───── Material for the task

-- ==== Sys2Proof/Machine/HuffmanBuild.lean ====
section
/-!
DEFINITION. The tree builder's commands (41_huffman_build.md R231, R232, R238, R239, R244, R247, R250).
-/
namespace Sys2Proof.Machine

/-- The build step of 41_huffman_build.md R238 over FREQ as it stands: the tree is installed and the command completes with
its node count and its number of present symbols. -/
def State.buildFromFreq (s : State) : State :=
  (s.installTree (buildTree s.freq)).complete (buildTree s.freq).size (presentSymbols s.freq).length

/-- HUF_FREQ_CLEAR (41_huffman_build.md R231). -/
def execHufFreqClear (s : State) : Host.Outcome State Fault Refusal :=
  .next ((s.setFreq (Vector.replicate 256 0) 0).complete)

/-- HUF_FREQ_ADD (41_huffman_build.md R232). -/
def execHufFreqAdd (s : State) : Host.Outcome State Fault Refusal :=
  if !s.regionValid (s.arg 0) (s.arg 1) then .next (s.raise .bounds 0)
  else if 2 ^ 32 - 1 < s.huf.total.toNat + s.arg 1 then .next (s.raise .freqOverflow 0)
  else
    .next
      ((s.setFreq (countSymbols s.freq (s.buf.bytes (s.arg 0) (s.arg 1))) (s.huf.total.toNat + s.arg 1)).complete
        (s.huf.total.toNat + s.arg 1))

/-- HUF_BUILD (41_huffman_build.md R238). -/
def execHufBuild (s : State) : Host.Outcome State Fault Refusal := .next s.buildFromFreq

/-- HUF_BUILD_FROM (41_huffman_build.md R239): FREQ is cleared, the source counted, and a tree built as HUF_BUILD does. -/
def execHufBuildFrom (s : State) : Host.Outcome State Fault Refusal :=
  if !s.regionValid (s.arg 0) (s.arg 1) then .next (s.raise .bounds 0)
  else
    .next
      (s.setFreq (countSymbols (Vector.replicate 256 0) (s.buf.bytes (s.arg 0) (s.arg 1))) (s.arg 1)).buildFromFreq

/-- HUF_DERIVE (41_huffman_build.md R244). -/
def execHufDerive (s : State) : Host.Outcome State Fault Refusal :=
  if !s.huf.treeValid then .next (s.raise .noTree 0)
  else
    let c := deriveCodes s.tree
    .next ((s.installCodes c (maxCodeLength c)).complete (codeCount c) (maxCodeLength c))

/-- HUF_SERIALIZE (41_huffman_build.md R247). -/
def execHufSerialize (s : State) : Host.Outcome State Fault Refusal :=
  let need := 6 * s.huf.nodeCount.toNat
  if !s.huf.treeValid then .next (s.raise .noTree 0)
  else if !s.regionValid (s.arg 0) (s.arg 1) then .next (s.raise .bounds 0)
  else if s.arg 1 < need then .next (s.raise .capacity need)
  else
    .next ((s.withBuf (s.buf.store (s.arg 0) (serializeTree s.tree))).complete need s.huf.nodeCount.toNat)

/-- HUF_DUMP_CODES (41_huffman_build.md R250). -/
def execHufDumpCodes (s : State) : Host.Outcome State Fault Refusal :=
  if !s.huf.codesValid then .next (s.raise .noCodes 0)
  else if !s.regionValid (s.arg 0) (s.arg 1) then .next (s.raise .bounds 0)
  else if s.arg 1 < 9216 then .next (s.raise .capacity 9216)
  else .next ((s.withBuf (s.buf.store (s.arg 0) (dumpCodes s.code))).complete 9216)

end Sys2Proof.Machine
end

──────────

Look at each line above and note whether it holds the word "Host". Report how many do, as the number only.

Response to the task: 7